### Try it
Every line of the following records that includes "degraded" should be copied.

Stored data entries
-- ==== Sys2Proof/Machine/Entry.lean ====
section
/-!
DEFINITION. The tunnel entry (sections 5.6 and 6.2): the front edge, the gap check, binding an order to a car, unannounced
cars and the insert rule.
-/
namespace Sys2Proof.Machine

/-- A car created in this mode takes HALTED_DURING (R111, R112). -/
def haltedMode : Mode → Bool
  | .halting | .halted | .recovering => true
  | .offline | .armed => false

/-- The record of an unannounced car as it is created (R112, R124). -/
def Car.unannouncedNew (tag : Nat) (halted : Bool) : Car :=
  { tag := tag, order := none, lane := none, plan := none, cap := none, services := 0, price := 0, tender := 0,
    member := none, state := .entering, front := 0, length := none, roller := .waiting, nextEye := 0, nearMiss := 0,
    done := 0, unannounced := true, degraded := false, haltedDuring := halted }

/-- The record of a car bound to an order as it is created (R111, step 2). -/
def Car.boundNew (tag : Nat) (halted : Bool) (o : Order) : Car :=
  { Car.unannouncedNew tag halted with
    order := some o.tag, lane := some o.lane, plan := some o.plan, cap := some o.cap, services := o.services,
    price := o.price, tender := o.tender, member := o.member, unannounced := false, degraded := o.degraded }

/-- The next car tag (R124). -/
def State.nextCarTag (s : State) : Nat := nextTag s.carTags s.track.carTag

/-- The insert rule: the record joins at the tail and the counter takes its tag (R124). -/
def State.insertCar (s : State) (c : Car) : State :=
  s.setTrack { s.track with cars := s.track.cars ++ [c], carTag := c.tag }

/-- The granted order bound to a new car (R111). -/
def State.bindCar (s : State) (l r : Nat) : State :=
  let o := s.order r
  let tag := s.nextCarTag
  let t := s.insertCar (Car.boundNew tag (haltedMode s.halt.mode) o)
  let t := t.setOrder r { o with state := .bound, car := some tag }
  (((t.dequeue l r).endGrant l).stageOnBinding l).review

/-- An unannounced car (R112). -/
def State.unannouncedCar (s : State) : State :=
  let tag := s.nextCarTag
  (((s.insertCar (Car.unannouncedNew tag (haltedMode s.halt.mode))).notifyTrack 1 (some tag) none).handStart).judgeConveyor

/-- A car record is created for a front edge: bound under a grant, unannounced under none (R111, R112). -/
def State.createCar (s : State) : State :=
  match s.merge.grant, s.grantedOrder with
  | some g, some r => s.bindCar g.lane r
  | _, _ => s.unannouncedCar

/-- A tail car's rear travel is below COLLISION_GAP, an unknown rear counting as 0 (R114). -/
def State.tooClose (s : State) (c : Car) : Bool :=
  match Car.rear c with
  | none => true
  | some r => r < (s.param .collisionGap : Int)

/-- Cause ENTRY_CRUSH at the entry eye's address, naming the tail car (R114). -/
def State.entryCrush (s : State) (src : Nat) (c : Car) : State :=
  s.raiseCause .entryCrush { CauseDetail.empty with node := some src, car := some c.tag }

/-- A front edge outside OFFLINE (R111 to R114). The record is created in this command, before the Halt block takes the
ENTRY_CRUSH it raises; R114 lets either come first (log 37). -/
def State.frontEdge (s : State) (src : Nat) : State :=
  if Config.carListSize ≤ s.track.cars.length then
    (s.raiseCause .overfill { CauseDetail.empty with node := some src }).notifyTrack 2 none none
  else match s.tailCar with
    | none => s.createCar
    | some c =>
      if c.front = 0 then s.entryCrush src c
      else if s.tooClose c then (s.entryCrush src c).createCar
      else s.createCar

/-- ENTRY_EYE_BLOCKED (R110). -/
def execEntryEyeBlocked (src : Nat) (s : State) : Host.Outcome State Fault Refusal :=
  taking (.entryEyeBlocked src) s fun s =>
    if s.merge.entryBlocked then s.notifyTrack 3 none none
    else
      let t := s.setMerge { s.merge with entryBlocked := true }
      if s.halt.mode = .offline then t.notifyTrack 4 none none else t.frontEdge src

end Sys2Proof.Machine
end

### Written response
    done := 0, unannounced := true, degraded := false, haltedDuring := halted }
    price := o.price, tender := o.tender, member := o.member, unannounced := false, degraded := o.degraded }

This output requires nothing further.